When Karen Burdick
’72 was on the air at Reed in the late
‘60s, she played a lot of blues, mainly because she loved the music,
but also, perhaps, because she was somewhat overwhelmed.
“I came to Reed from a small town in California, and I found myself
in the company of a lot of people who were both very well educated and aggressive
about it in a way I wasn’t used to—it was a world for which
I wasn’t prepared.”
Burdick left Reed in 1970 to join the Learning Community in Portland and
eventually became the program director at the local and rather legendary
community radio station KBOO. In 1978 she moved to New York City.
“You quickly find out how much some people know in this town,”
she says now. “I didn’t think I had the expertise to program
a station here.” So she took a new direction, attending trade school
to become the person who keeps a radio station on the air: the technician.
She was one of the first, and still one of the very few, women to do it.
“I’ve never met another woman radio technician,” Burdick
says. “I’ve heard there is someone in Boston.”
The mechanical knack she quickly discovered is something they don’t
teach in trade school, which centers on theory. She has worked at New York’s
WNYC for nearly 14 years, fixing and maintaining most of the recording and
editing equipment. Not to mention the studio equipment that keeps this,
one of the largest radio broadcast facilities in the U.S., on the air.

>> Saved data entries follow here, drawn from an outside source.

-- ==== Sys2Proof/Tests/Slice0.lean ====
section
/-! SUPPORT. The model's own tests: the expected values come from 95_test_vectors.md and from the
worked examples of the rules, each test names its source. The witnesses at the end show, for each
statement with hypotheses, a concrete input that meets them all. -/

namespace Sys2Proof.Tests

open Sys2Proof Sys2Proof.Machine Sys2Proof.Safety

/-! ### Small states -/

/-- The reference boot's configuration: 20 wpm, 700 Hz, 300 ms, IAMBIC_B (70_reset R393). -/
def bootCfg : CfgRegs := ⟨20, 700, 300, .iambicB, 0xF⟩

/-- The machine after the reference boot. -/
def booted : State := initState theConfig { State.reset with cfg := bootCfg }

/-- The last result an outcome leaves on the result port. -/
def answer : Host.Outcome State Fault Refusal → Option Result
  | .next s => s.results.getLast?
  | .fault _ => none
  | .refused _ => none

/-- A register of the state an outcome leaves. -/
def after {α : Type} (read : State → α) : Host.Outcome State Fault Refusal → Option α
  | .next s => some (read s)
  | .fault _ => none
  | .refused _ => none

/-- The events an outcome leaves. -/
def eventsAfter (o : Host.Outcome State Fault Refusal) : Option (List Event) := after (·.events) o

/-! ### Tables and configuration (00_scope R7, 40_morse_tables R141-R143) -/

theorem test_config_meets_its_constraints : theConfig.ok = true := by decide +kernel
theorem test_table_sizes :
    referenceTxTable.length = 49 ∧ referenceRxTable.length = 56 ∧ theConfig.lMax = 6 ∧
      theConfig.kbCap = 13 ∧ theConfig.tickSamples = 1024 := by decide +kernel
theorem test_idiom_lookup :
    rxRom theConfig [.dot, .dot, .dash, .dot, .dash, .dot] = some [0x55, 0x52] := by decide

/-! ### Well-formedness: the one check, and a term it refuses -/

theorem test_wf_accepts_exact_payload : (Instr.rxb 2 [1, 2]).wf = true := by decide
theorem test_wf_refuses_short_payload : (Instr.rxb 2 [1]).wf = false := by decide
theorem test_wf_refuses_long_payload : (Instr.rxb 0 [1]).wf = false := by decide

/-! ### Decoding: words written out from 30_encoding R105 and 95_test_vectors §2.1 -/

theorem test_decode_init : decode [0x10000000] = .command .init 1 := by decide
theorem test_decode_poll : decode [0x20010005] = .command (.poll true 5) 1 := by decide
theorem test_decode_poll_receiving : decode [0x2000FFFF] = .command (.poll false 0xFFFF) 1 := by decide
theorem test_decode_txs : decode [0x30000000] = .command .txs 1 := by decide
theorem test_decode_rxb : decode [0x40000002, 5, 0xFFFFFFFF, 9] = .command (.rxb 2 [5, 0xFFFFFFFF]) 3 := by
  decide
theorem test_decode_rxb_incomplete : decode [0x40000002, 5] = .incomplete := by decide
theorem test_decode_abort : decode [0x50000000] = .command .abort 1 := by decide
theorem test_decode_wcfg_wpm : decode [0x60000014] = .command (.wcfgWpm 20) 1 := by decide
theorem test_decode_wcfg_pitch : decode [0x610002BC] = .command (.wcfgPitch 700) 1 := by decide
theorem test_decode_wcfg_cw_delay : decode [0x6200012C] = .command (.wcfgCwDelay 300) 1 := by decide
theorem test_decode_wcfg_mode : decode [0x63000005] = .command (.wcfgMode 5) 1 := by decide
theorem test_decode_rdstat : decode [0x700000FF] = .command (.rdstat 0xFF) 1 := by decide
theorem test_decode_all_zero_word : decode [0x00000000] = .illegal .opcode 1 := by decide
theorem test_decode_reserved_bit : decode [0x20020000] = .illegal .reserved 1 := by decide
theorem test_decode_select : decode [0x31000000] = .illegal .select 1 := by decide
theorem test_decode_config_select : decode [0x64000000] = .illegal .configSelect 1 := by decide
theorem test_decode_flag_discards_payload : decode [0x40010002, 1, 2, 3] = .illegal .flag 3 := by decide
theorem test_decode_immediate : decode [0x5000FFFF] = .illegal .immediate 1 := by decide
theorem test_decode_status_index : decode [0x70000100] = .illegal .statusIndex 1 := by decide
theorem test_decode_high_opcode : decode [0x80000000] = .illegal .opcode 1 := by decide
theorem test_decode_bytes_little_endian :
    decodeBytes [0xBC, 0x02, 0x00, 0x61] = .command (.wcfgPitch 700) 1 := by decide
theorem test_assemble_config_by_name :
    assembleLine ['W', 'C', 'F', 'G', ' ', 'M', 'O', 'D', 'E', ',', ' ', 'B', 'U', 'G'] =
      some (.wcfgMode 1) := by decide

/-! ### One step of each command -/

/-- 95 §2.3: `DASH_LEN = 16`, `PERIOD = 5760`, `OSC_INC = 0x01DDDDDE`, `WIN_BIN = 7`. -/
theorem test_init_reference_boot :
    after (fun s => (s.dec.dashLen, s.keyer.period, s.osc.inc, s.dec.winBin))
      (exec .init { State.reset with cfg := bootCfg }) = some (16, 5760, 0x01DDDDDE, 7) := by decide
/-- 95 §2.2. -/
theorem test_init_unwritten : answer (exec .init State.reset) = some ⟨.errUnwritten, 0⟩ := by decide

/-- R324's example: at `MS_NOW = 1000` with the key closed PTT goes on and the deadline is 1500. -/
theorem test_poll_ptt_on :
    after (fun s => (s.events, s.txUntil))
      (exec (.poll false 0)
        { booted with cfg := { bootCfg with cwDelay := 500 }, keyIn := .dot, msNow := 1000 }) =
      some ([.pttOn], 1500) := by decide
/-- R324: equality with the deadline does not drop PTT, one millisecond later does. -/
theorem test_poll_ptt_off_is_strict :
    eventsAfter (exec (.poll true 0) { booted with txUntil := 1510, msNow := 1510 }) = some [] ∧
    eventsAfter (exec (.poll true 0) { booted with txUntil := 1510, msNow := 1511 }) = some [.pttOff] := by
  decide

/-- 95 §2.3: the TXS after the poll of a new pitch moves the phase by `0x0199999A`. -/
theorem test_txs_retunes_without_a_phase_jump :
    after (fun s => (s.osc.freq, s.osc.inc, s.osc.phase))
      (exec .txs { booted with sh := { booted.sh with pitch := 600 } }) =
      some (600, 0x0199999A, 0x0199999A) := by decide
/-- R298: with a closed key the phase is still 0 on the first sample, so the sample is `+0.0`; the dot
has `PERIOD − 1` samples left and the envelope is at 1. -/
theorem test_txs_starts_a_dot :
    after (fun s => (s.keyer.kd, s.keyer.ku, s.osc.envR))
      (exec .txs { booted with sh := { booted.sh with key := .dot } }) = some (5759, 5760, 1) := by decide

/-- R160's example: 1000 is no whole number of ticks. -/
theorem test_rxb_blocksize : answer (exec (.rxb 1000 []) booted) = some ⟨.errBlocksize, 0⟩ := by decide
/-- R160: count 0 is accepted and retunes only. -/
theorem test_rxb_zero_retunes :
    after (fun s => (s.dec.wpm, s.dec.dashLen, s.dec.streak))
      (exec (.rxb 0 []) { booted with sh := { booted.sh with wpm := 12 } }) = some (12, 28, 0) := by decide

/-- R328. -/
theorem test_abort_keeps_the_queue :
    after (·.txq) (exec .abort { booted with txq := [0x45] }) = some [0x45] := by decide
/-- 95 §2.2. -/
theorem test_abort_before_init : answer (exec .abort State.reset) = some ⟨.errNotInit, 0⟩ := by decide

/-- R326's examples. -/
theorem test_wcfg_wpm_zero : answer (exec (.wcfgWpm 0) State.reset) = some ⟨.errRange, 0⟩ := by decide
theorem test_wcfg_wpm_writes :
    after (fun s => (s.cfg.wpm, s.cfg.written)) (exec (.wcfgWpm 25) State.reset) = some (25, 1) := by decide
theorem test_wcfg_pitch_is_latched_later :
    after (fun s => (s.cfg.pitch, s.sh.pitch)) (exec (.wcfgPitch 600) booted) = some (600, 700) := by decide
theorem test_wcfg_cw_delay_writes :
    after (fun s => (s.cfg.cwDelay, s.cfg.written)) (exec (.wcfgCwDelay 0) State.reset) = some (0, 4) := by decide
theorem test_wcfg_mode_six :
    after (fun s => (s.cfg.mode, s.results)) (exec (.wcfgMode 6) booted) =
      some (.iambicB, [⟨.errRange, 0⟩]) := by decide
theorem test_wcfg_mode_five :
    after (·.cfg.mode) (exec (.wcfgMode 5) booted) = some .keyboard := by decide

/-- 95 §2.3: `DEC_FLAGS = 8`, and index 0x34 reads 0x1F after the boot. -/
theorem test_rdstat_values :
    answer (exec (.rdstat 0x08) booted) = some ⟨.ok, 8⟩ ∧
    answer (exec (.rdstat 0x34) booted) = some ⟨.ok, 0x1F⟩ := by decide
/-- 95 §2.2: the range check comes first. -/
theorem test_rdstat_error_order :
    answer (exec (.rdstat 0xFF) State.reset) = some ⟨.errRange, 0⟩ ∧
    answer (exec (.rdstat 0x00) State.reset) = some ⟨.errNotInit, 0⟩ ∧
    answer (exec (.rdstat 0x31) State.reset) = some ⟨.errUnwritten, 0⟩ := by decide

/-- R320, R373: the host's action comes before the command it precedes; the next one waits. -/
theorem test_step_takes_host_actions_then_one_command :
    after (fun s => (s.msNow, s.results, s.input))
      (step { State.reset with input := [.setNow 7, .word 0x70000034, .setNow 8] }) =
      some (7, [⟨.ok, 0⟩], [.setNow 8]) := by decide
/-- R106: an illegal word is answered before any other check. -/
theorem test_step_illegal_word :
    after (fun s => (s.results, s.input)) (step { State.reset with input := [.word 0x70000100, .word 0] }) =
      some ([⟨.errIllegal, 0⟩], [.word 0]) := by decide

/-! ### The receiver's parts (95 §1.2, §1.4, §2.4-§2.6) -/

/-- 95 §2.4, the second and first decimation examples. -/
theorem test_decimate_floors :
    (decimate theConfig [8, 8, 8, 8, 8, 8, 8, 9, 0xFFFFFFFF, 0, 0, 0, 0, 0, 0, 0] [0, 0, 0, 0, 0, 0, 0]).1 =
      [8, -1] := by decide
/-- 95 §2.4: `ω = π/2` at the centre bin of pitch 3000, magnitude 1414. -/
theorem test_goertzel_centre_bin :
    theConfig.numerics.goertzel (binTuned theConfig 3000)
      ((List.replicate 32 [1000, 1000, -1000, -1000]).flatten) = 1414 := by decide +kernel
/-- 95 §1.5, first row: detected on the second tick of the streak, not on the first. -/
theorem test_two_tier_threshold :
    let d0 := { booted.dec with highLevel := 10000, noiseFloor := 100 }
    let d1 := (tickWith theConfig 2 2575 d0).1
    let d2 := (tickWith theConfig 2 2575 d1).1
    (d1.streak, d1.highLevel, d1.noiseFloor, d1.sigState) = (1, 9925, 124, false) ∧
      (d2.streak, d2.highLevel, d2.noiseFloor, d2.sigState) = (2, 9851, 148, true) := by decide
/-- 95 §2.5: the denoiser's example sequence. -/
theorem test_denoiser_example :
    denoiseRun [true, false, true, true, false, false, true, false, false, false] booted.dec =
      [false, false, false, true, true, false, true, false, false, false] := by decide
/-- 95 §1.2: marks of 2, 3, 8 and 9 ticks at a dash length of 16. -/
theorem test_mark_classes :
    classifyMark 16 2 = none ∧ classifyMark 16 3 = some .dot ∧ classifyMark 16 8 = some .dot ∧
      classifyMark 16 9 = some .dash ∧ classifyMark 18 3 = none := by decide
/-- 95 §2.6: marks 3, 9, 3, 3 are `L`, and the dash adapts the dash length to 14. -/
theorem test_letter_match :
    let d := { booted.dec with
      sym := [⟨true, 0, 3⟩, ⟨true, 0, 9⟩, ⟨true, 0, 3⟩, ⟨true, 0, 3⟩], symWr := 4 }
    (matchLetter theConfig d).2 = [.con .rx [0x4C]] ∧ (matchLetter theConfig d).1.dashLen = 14 := by decide

/-! ### The sender's parts (95 §2.7, R255, R298) -/

/-- R254's example: `A` spells dot, dash and the character delay. -/
theorem test_spell_a :
    spellByte theConfig 0x61 = some [.dot, .elemDelay, .dash, .elemDelay, .charDelay] := by decide
/-- R298: a quarter turn at full envelope gives exactly 0.125. -/
theorem test_output_quarter_turn :
    outputSample theConfig 0x40000000 480 = 0x3E000000 := by decide +kernel
/-- 95 §2.7: `PERIOD_OF`. -/
theorem test_period_of :
    periodOf theConfig 20 = 5760 ∧ periodOf theConfig 65535 = 1 ∧ periodOf testConfig 30 = 4 := by decide

/-! ### The test configuration of 95_test_vectors, and the numerics' constraints -/

/-- The test configuration's boot: 30 wpm at pitch 25. -/
def testBoot : State :=
  { State.resetWith testConfig with cfg := ⟨30, 25, 300, .bug, 0xF⟩, input := [.word 0x10000000] }
/-- 95's configurations: `PERIOD = 4`, `OSC_INC = 0x40000000`. -/
theorem test_configured_step_runs_the_test_configuration :
    after (fun s => (s.keyer.period, s.osc.inc)) (stepWith testConfig testBoot) = some (4, 0x40000000) := by
  decide
/-- 95's configurations: a full-envelope sample at the four quarter turns. -/
theorem test_configured_output_cycle :
    [0#32, 0x40000000#32, 0x80000000#32, 0xC0000000#32].map (fun p => outputSample testConfig p 2) =
      [0x00000000, 0x3E000000, 0x238D3132, 0xBE000000] := by decide +kernel
/-- R295: the reference envelope starts at 0, ends at 1 and rises at every step. -/
theorem test_reference_envelope_is_legal : EnvelopeLegal theConfig := by
  refine ⟨by decide +kernel, by decide +kernel, ?_⟩
  show ∀ r : Nat, r < 480 → _
  decide +kernel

There
is so much mechanical and electronic redundancy at the station that it is
very rare for something to happen that she can’t work around.
One of those moments came shockingly and sadly on September 11, 2001. “Our
main FM transmitter and our back-up were on top of one of the World Trade
Center towers,” remembers Burdick, “and our studios are close
enough that we could see the hole the first jet left in the building. When
the tower fell, we thankfully only lost equipment, not people. We managed
to keep the AM signal on the air—the FM was down for a few days—and
our news reports were among the very first on the radio. We were all so
busy trying to get and stay on the air that it took a while to realize the
terrifying history that was being made right in front of us.”